-- ==== Sys2Proof/Tests/Slice0.lean ====
section
/-! SUPPORT. Small tests, their expected values from the spec's encodings and worked vectors, and a
witness for each statement that has hypotheses. -/

namespace Sys2Proof.Tests

open Sys2Proof.Machine

/-! ## States to test on -/

/-- An engine holding a strategy state, no move pending and no response yet. -/
def engine (c : CfgWord) (x : Strat) : State :=
  { cfg := c, cfgErr := false, strat := x, inputs := [], responses := [], resets := 1, source := 0 }

/-- What a test looks at after one command: the response and the strategy state. -/
def outcome (i : Instr) (s : State) : Option (List RspWord × Strat) :=
  match exec i s with
  | .next t => some (t.responses, t.strat)
  | .fault _ => none
  | .refused _ => none

/-- The response and one row of a Perceptron engine after one command, with its history. -/
def percOutcome (i : Instr) (r : Fin 512) (s : State) :
    Option (List RspWord × Weight × Vector Weight 12 × PercHist) :=
  match exec i s with
  | .next t =>
    match t.strat with
    | .perceptron p => some (t.responses, p.pbias[r], p.pw[r], p.ghr)
    | _ => none
  | .fault _ => none
  | .refused _ => none

/-- A Gshare engine with `G` = 3 (CFG = 0x0000000D). -/
def gshare3 (ghr : Hist) (pht : Table Counter) : State := engine 0x0000000D#32 (.gshare ⟨ghr, pht⟩)

/-- The two Tournament states of 95 part 2.7, `G` = `L` = `P` = 2 (CFG = 0x0000820A). -/
def tournA : State := engine 0x0000820A#32 (.tournament ⟨0, [(0, 2)], [(0, 3), (1, 0)], [], []⟩)
def tournB : State := engine 0x0000820A#32 (.tournament ⟨1, [], [(1, 0)], [], [(0, 2)]⟩)

/-- A Perceptron engine, every row equal to the one given (CFG = 0x00000003). -/
def percAll (b : Weight) (ws : Vector Weight 12) (h : PercHist) : State :=
  engine 0x00000003#32 (.perceptron ⟨h, Vector.replicate 512 b, Vector.replicate 512 ws⟩)

/-! ## Well-formedness, decoding, configuration -/

/-- R75: a Gshare command is none of a Static engine's. -/
theorem test_wf_refuses_other_strategy : (Instr.gsharePredict 0x4#32).wf .static = false := by decide

/-- R87 and R75, each word written out bit by bit: 32 pc bits, 29 zeros, OUT, OP. -/
theorem test_decode_static : decode .static
    0b0000000000000000000000000000010000000000000000000000000000000001#64 = .ok (.staticPredict 4) ∧
    decode .static 0b0000000000000000000000000000100000000000000000000000000000000010#64 =
      .ok (.staticTrain 8 false) := by decide
theorem test_decode_gshare : decode .gshare
    0b0000000000000000000000000000010000000000000000000000000000000001#64 = .ok (.gsharePredict 4) ∧
    decode .gshare 0b0000000000000000000000000000010000000000000000000000000000000110#64 =
      .ok (.gshareTrain 4 true) := by decide
theorem test_decode_tournament : decode .tournament
    0b1111111111111111111111111111111100000000000000000000000000000001#64 = .ok (.tournPredict 0xFFFFFFFF) ∧
    decode .tournament 0b0000000000000000000000000000000100000000000000000000000000000110#64 =
      .ok (.tournTrain 1 true) := by decide
theorem test_decode_perceptron : decode .perceptron
    0b0000000000000000000000100000010100000000000000000000000000000001#64 = .ok (.percPredict 0x205) ∧
    decode .perceptron 0b1000000000000000000000000000000000000000000000000000000000000010#64 =
      .ok (.percTrain 0x80000000 false) := by decide

/-- 95 part 2.8: the rejected words, among them one with OP = 11 and reserved bits set. -/
theorem test_decode_rejects : decode .gshare 0x00000000FFFFFFFF#64 = .error .illegalOp ∧
    decode .gshare 0x0000000000000004#64 = .error .illegalOp ∧
    decode .gshare 0x0000000400000005#64 = .error .rsvdNonzero ∧
    decode .gshare 0x0000000080000002#64 = .error .rsvdNonzero := by decide
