-- ==== Sys2Proof/WellFormed.lean ====
section
/-! DEFINITION. Which instructions and which cartridge configurations are admitted. -/

namespace Sys2Proof

/-- Every term of `Instr` is an instruction of the hardware: the constructors are the 256 rows of the
opcode map (R106, R108) and an operand field is a u8 or a u16 of which R103 admits every value. So
there is no check, and nothing a check could refuse. -/
abbrev Instr.WellFormed (_ : Instr) : Prop := True

/-- The checks of R72 one by one, in the order the rule lists them. -/
inductive CartridgeFlaw where
  /-- No PRG-ROM is present. -/
  | prgRomAbsent
  /-- `PRG_ROM_SIZE` is neither 16384 nor 32768. -/
  | prgRomSize
  /-- `PRG_RAM_SIZE` is none of 0, 2048, 4096, 8192. -/
  | prgRamSize
  /-- No PPU hook pair is registered. -/
  | ppuHookMissing
  /-- No APU/IO hook pair is registered. -/
  | apuIoHookMissing
  /-- A byte of the PRG-ROM image lies at or past its size. -/
  | prgRomOffset
  /-- A byte of the PRG-RAM image lies at or past its size. -/
  | prgRamOffset
deriving DecidableEq, Repr

/-- The flaws of a declared cartridge (R72); none means the configuration is valid. -/
def Cartridge.flaws (c : Cartridge) : List CartridgeFlaw :=
  (if c.prgRomSize = none then [.prgRomAbsent] else [])
  ++ (if c.prgRomSize = none ∨ c.prgRomSize = some 16384 ∨ c.prgRomSize = some 32768 then [] else [.prgRomSize])
  ++ (if c.prgRamSize ∈ [0, 2048, 4096, 8192] then [] else [.prgRamSize])
  ++ (if c.ppuHook then [] else [.ppuHookMissing])
  ++ (if c.apuIoHook then [] else [.apuIoHookMissing])
  ++ (if c.prgRom.all (fun b => decide (b.1 < c.prgRomSize.getD b.1.succ)) then [] else [.prgRomOffset])
  ++ (if c.prgRamInit.all (fun b => decide (b.1 < c.prgRamSize)) then [] else [.prgRamOffset])

/-- The configuration check of R72. -/
def Cartridge.wellFormed (c : Cartridge) : Bool := c.flaws.isEmpty

end Sys2Proof
end

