-- ==== Sys2Proof/Laws/State.lean ====
section
/-! SUPPORT. One lemma per field per update of the state: what each shared operation leaves as it was and
what it sets. All true by `rfl`, so that no later proof unfolds a record update. -/

namespace Sys2Proof.Machine

/-! ### `setPc` -/

@[simp] theorem State.setPc_a (s : State) (w : Word) : (s.setPc w).a = s.a := rfl
@[simp] theorem State.setPc_x (s : State) (w : Word) : (s.setPc w).x = s.x := rfl
@[simp] theorem State.setPc_y (s : State) (w : Word) : (s.setPc w).y = s.y := rfl
@[simp] theorem State.setPc_sp (s : State) (w : Word) : (s.setPc w).sp = s.sp := rfl
@[simp] theorem State.setPc_p (s : State) (w : Word) : (s.setPc w).p = s.p := rfl
@[simp] theorem State.setPc_halted (s : State) (w : Word) : (s.setPc w).halted = s.halted := rfl
@[simp] theorem State.setPc_lines (s : State) (w : Word) : (s.setPc w).lines = s.lines := rfl
@[simp] theorem State.setPc_cyclesTotal (s : State) (w : Word) : (s.setPc w).cyclesTotal = s.cyclesTotal := rfl
@[simp] theorem State.setPc_cycles (s : State) (w : Word) : (s.setPc w).cycles = s.cycles := rfl
@[simp] theorem State.setPc_trace (s : State) (w : Word) : (s.setPc w).trace = s.trace := rfl
@[simp] theorem State.setPc_busLatch (s : State) (w : Word) : (s.setPc w).busLatch = s.busLatch := rfl
@[simp] theorem State.setPc_mem (s : State) (w : Word) : (s.setPc w).mem = s.mem := rfl
@[simp] theorem State.setPc_prgRom (s : State) (w : Word) : (s.setPc w).prgRom = s.prgRom := rfl
@[simp] theorem State.setPc_prgRam (s : State) (w : Word) : (s.setPc w).prgRam = s.prgRam := rfl
@[simp] theorem State.setPc_hookReads (s : State) (w : Word) : (s.setPc w).hookReads = s.hookReads := rfl
@[simp] theorem State.setPc_hookCount (s : State) (w : Word) : (s.setPc w).hookCount = s.hookCount := rfl
@[simp] theorem State.setPc_ticks (s : State) (w : Word) : (s.setPc w).ticks = s.ticks := rfl
@[simp] theorem State.setPc_pc (s : State) (w : Word) : (s.setPc w).pc = w := rfl

/-! ### `setSp` -/

@[simp] theorem State.setSp_a (s : State) (v : Byte) : (s.setSp v).a = s.a := rfl
@[simp] theorem State.setSp_x (s : State) (v : Byte) : (s.setSp v).x = s.x := rfl
@[simp] theorem State.setSp_y (s : State) (v : Byte) : (s.setSp v).y = s.y := rfl
@[simp] theorem State.setSp_pc (s : State) (v : Byte) : (s.setSp v).pc = s.pc := rfl
@[simp] theorem State.setSp_p (s : State) (v : Byte) : (s.setSp v).p = s.p := rfl
@[simp] theorem State.setSp_halted (s : State) (v : Byte) : (s.setSp v).halted = s.halted := rfl
@[simp] theorem State.setSp_lines (s : State) (v : Byte) : (s.setSp v).lines = s.lines := rfl
@[simp] theorem State.setSp_cyclesTotal (s : State) (v : Byte) : (s.setSp v).cyclesTotal = s.cyclesTotal := rfl
@[simp] theorem State.setSp_cycles (s : State) (v : Byte) : (s.setSp v).cycles = s.cycles := rfl
@[simp] theorem State.setSp_trace (s : State) (v : Byte) : (s.setSp v).trace = s.trace := rfl
@[simp] theorem State.setSp_busLatch (s : State) (v : Byte) : (s.setSp v).busLatch = s.busLatch := rfl
@[simp] theorem State.setSp_mem (s : State) (v : Byte) : (s.setSp v).mem = s.mem := rfl
@[simp] theorem State.setSp_prgRom (s : State) (v : Byte) : (s.setSp v).prgRom = s.prgRom := rfl
@[simp] theorem State.setSp_prgRam (s : State) (v : Byte) : (s.setSp v).prgRam = s.prgRam := rfl
@[simp] theorem State.setSp_hookReads (s : State) (v : Byte) : (s.setSp v).hookReads = s.hookReads := rfl
@[simp] theorem State.setSp_hookCount (s : State) (v : Byte) : (s.setSp v).hookCount = s.hookCount := rfl
@[simp] theorem State.setSp_ticks (s : State) (v : Byte) : (s.setSp v).ticks = s.ticks := rfl
@[simp] theorem State.setSp_sp (s : State) (v : Byte) : (s.setSp v).sp = v := rfl

/-! ### `setP` -/

@[simp] theorem State.setP_a (s : State) (p : Flags) : (s.setP p).a = s.a := rfl
@[simp] theorem State.setP_x (s : State) (p : Flags) : (s.setP p).x = s.x := rfl
@[simp] theorem State.setP_y (s : State) (p : Flags) : (s.setP p).y = s.y := rfl
@[simp] theorem State.setP_sp (s : State) (p : Flags) : (s.setP p).sp = s.sp := rfl
@[simp] theorem State.setP_pc (s : State) (p : Flags) : (s.setP p).pc = s.pc := rfl
@[simp] theorem State.setP_halted (s : State) (p : Flags) : (s.setP p).halted = s.halted := rfl
@[simp] theorem State.setP_lines (s : State) (p : Flags) : (s.setP p).lines = s.lines := rfl
@[simp] theorem State.setP_cyclesTotal (s : State) (p : Flags) : (s.setP p).cyclesTotal = s.cyclesTotal := rfl
@[simp] theorem State.setP_cycles (s : State) (p : Flags) : (s.setP p).cycles = s.cycles := rfl
@[simp] theorem State.setP_trace (s : State) (p : Flags) : (s.setP p).trace = s.trace := rfl
@[simp] theorem State.setP_busLatch (s : State) (p : Flags) : (s.setP p).busLatch = s.busLatch := rfl
@[simp] theorem State.setP_mem (s : State) (p : Flags) : (s.setP p).mem = s.mem := rfl
@[simp] theorem State.setP_prgRom (s : State) (p : Flags) : (s.setP p).prgRom = s.prgRom := rfl
@[simp] theorem State.setP_prgRam (s : State) (p : Flags) : (s.setP p).prgRam = s.prgRam := rfl
@[simp] theorem State.setP_hookReads (s : State) (p : Flags) : (s.setP p).hookReads = s.hookReads := rfl
@[simp] theorem State.setP_hookCount (s : State) (p : Flags) : (s.setP p).hookCount = s.hookCount := rfl
@[simp] theorem State.setP_ticks (s : State) (p : Flags) : (s.setP p).ticks = s.ticks := rfl
@[simp] theorem State.setP_p (s : State) (p : Flags) : (s.setP p).p = p := rfl

/-! ### `read` -/

@[simp] theorem State.read_a (s : State) (addr : Word) : (s.read addr).a = s.a := rfl
@[simp] theorem State.read_x (s : State) (addr : Word) : (s.read addr).x = s.x := rfl
@[simp] theorem State.read_y (s : State) (addr : Word) : (s.read addr).y = s.y := rfl
@[simp] theorem State.read_sp (s : State) (addr : Word) : (s.read addr).sp = s.sp := rfl
@[simp] theorem State.read_pc (s : State) (addr : Word) : (s.read addr).pc = s.pc := rfl
@[simp] theorem State.read_p (s : State) (addr : Word) : (s.read addr).p = s.p := rfl
@[simp] theorem State.read_halted (s : State) (addr : Word) : (s.read addr).halted = s.halted := rfl
@[simp] theorem State.read_cyclesTotal (s : State) (addr : Word) : (s.read addr).cyclesTotal = s.cyclesTotal := rfl
@[simp] theorem State.read_cycles (s : State) (addr : Word) : (s.read addr).cycles = s.cycles := rfl
@[simp] theorem State.read_mem (s : State) (addr : Word) : (s.read addr).mem = s.mem := rfl
@[simp] theorem State.read_prgRom (s : State) (addr : Word) : (s.read addr).prgRom = s.prgRom := rfl
@[simp] theorem State.read_prgRam (s : State) (addr : Word) : (s.read addr).prgRam = s.prgRam := rfl
@[simp] theorem State.read_busLatch (s : State) (addr : Word) : (s.read addr).busLatch = s.peek addr := rfl
@[simp] theorem State.read_trace (s : State) (addr : Word) : (s.read addr).trace = s.trace ++ [⟨.read, addr, s.peek addr⟩] := rfl
@[simp] theorem State.read_lines (s : State) (addr : Word) : (s.read addr).lines = s.lines.signals (s.ticks.headD []) := rfl
@[simp] theorem State.read_ticks (s : State) (addr : Word) : (s.read addr).ticks = s.ticks.tail := rfl

/-! ### `write` -/

@[simp] theorem State.write_a (s : State) (addr : Word) (v : Byte) : (s.write addr v).a = s.a := rfl
@[simp] theorem State.write_x (s : State) (addr : Word) (v : Byte) : (s.write addr v).x = s.x := rfl
@[simp] theorem State.write_y (s : State) (addr : Word) (v : Byte) : (s.write addr v).y = s.y := rfl
@[simp] theorem State.write_sp (s : State) (addr : Word) (v : Byte) : (s.write addr v).sp = s.sp := rfl
@[simp] theorem State.write_pc (s : State) (addr : Word) (v : Byte) : (s.write addr v).pc = s.pc := rfl
@[simp] theorem State.write_p (s : State) (addr : Word) (v : Byte) : (s.write addr v).p = s.p := rfl
@[simp] theorem State.write_halted (s : State) (addr : Word) (v : Byte) : (s.write addr v).halted = s.halted := rfl
@[simp] theorem State.write_cyclesTotal (s : State) (addr : Word) (v : Byte) : (s.write addr v).cyclesTotal = s.cyclesTotal := rfl
@[simp] theorem State.write_cycles (s : State) (addr : Word) (v : Byte) : (s.write addr v).cycles = s.cycles := rfl
@[simp] theorem State.write_prgRom (s : State) (addr : Word) (v : Byte) : (s.write addr v).prgRom = s.prgRom := rfl
@[simp] theorem State.write_prgRam (s : State) (addr : Word) (v : Byte) : (s.write addr v).prgRam = s.prgRam := rfl
@[simp] theorem State.write_hookReads (s : State) (addr : Word) (v : Byte) : (s.write addr v).hookReads = s.hookReads := rfl
@[simp] theorem State.write_hookCount (s : State) (addr : Word) (v : Byte) : (s.write addr v).hookCount = s.hookCount := rfl
@[simp] theorem State.write_busLatch (s : State) (addr : Word) (v : Byte) : (s.write addr v).busLatch = v := rfl
@[simp] theorem State.write_trace (s : State) (addr : Word) (v : Byte) : (s.write addr v).trace = s.trace ++ [⟨.write, addr, v⟩] := rfl
@[simp] theorem State.write_lines (s : State) (addr : Word) (v : Byte) : (s.write addr v).lines = s.lines.signals (s.ticks.headD []) := rfl
@[simp] theorem State.write_ticks (s : State) (addr : Word) (v : Byte) : (s.write addr v).ticks = s.ticks.tail := rfl

/-! ### `fetch` -/

@[simp] theorem State.fetch_a (s : State) : (s.fetch).a = s.a := rfl
@[simp] theorem State.fetch_x (s : State) : (s.fetch).x = s.x := rfl
@[simp] theorem State.fetch_y (s : State) : (s.fetch).y = s.y := rfl
@[simp] theorem State.fetch_sp (s : State) : (s.fetch).sp = s.sp := rfl
@[simp] theorem State.fetch_p (s : State) : (s.fetch).p = s.p := rfl
@[simp] theorem State.fetch_halted (s : State) : (s.fetch).halted = s.halted := rfl
@[simp] theorem State.fetch_cyclesTotal (s : State) : (s.fetch).cyclesTotal = s.cyclesTotal := rfl
@[simp] theorem State.fetch_cycles (s : State) : (s.fetch).cycles = s.cycles := rfl
@[simp] theorem State.fetch_mem (s : State) : (s.fetch).mem = s.mem := rfl
@[simp] theorem State.fetch_prgRom (s : State) : (s.fetch).prgRom = s.prgRom := rfl
@[simp] theorem State.fetch_prgRam (s : State) : (s.fetch).prgRam = s.prgRam := rfl
@[simp] theorem State.fetch_pc (s : State) : (s.fetch).pc = s.pc + 1 := rfl
@[simp] theorem State.fetch_busLatch (s : State) : (s.fetch).busLatch = s.peek s.pc := rfl
@[simp] theorem State.fetch_trace (s : State) : (s.fetch).trace = s.trace ++ [⟨.read, s.pc, s.peek s.pc⟩] := rfl
@[simp] theorem State.fetch_lines (s : State) : (s.fetch).lines = s.lines.signals (s.ticks.headD []) := rfl
@[simp] theorem State.fetch_ticks (s : State) : (s.fetch).ticks = s.ticks.tail := rfl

* **Work instruction**: Print the lines above, unchanged, from the start of the records to the line with "def engine (c", including that final line.

* **Solution for this problem**:
-- ==== Sys2Proof/Tests/Slice0.lean ====
section
/-! SUPPORT. Small tests, their expected values from the spec's encodings and worked vectors, and a
witness for each statement that has hypotheses. -/

namespace Sys2Proof.Tests

open Sys2Proof.Machine

/-! ## States to test on -/

/-- An engine holding a strategy state, no move pending and no response yet. -/
def engine (c : CfgWord) (x : Strat) : State :=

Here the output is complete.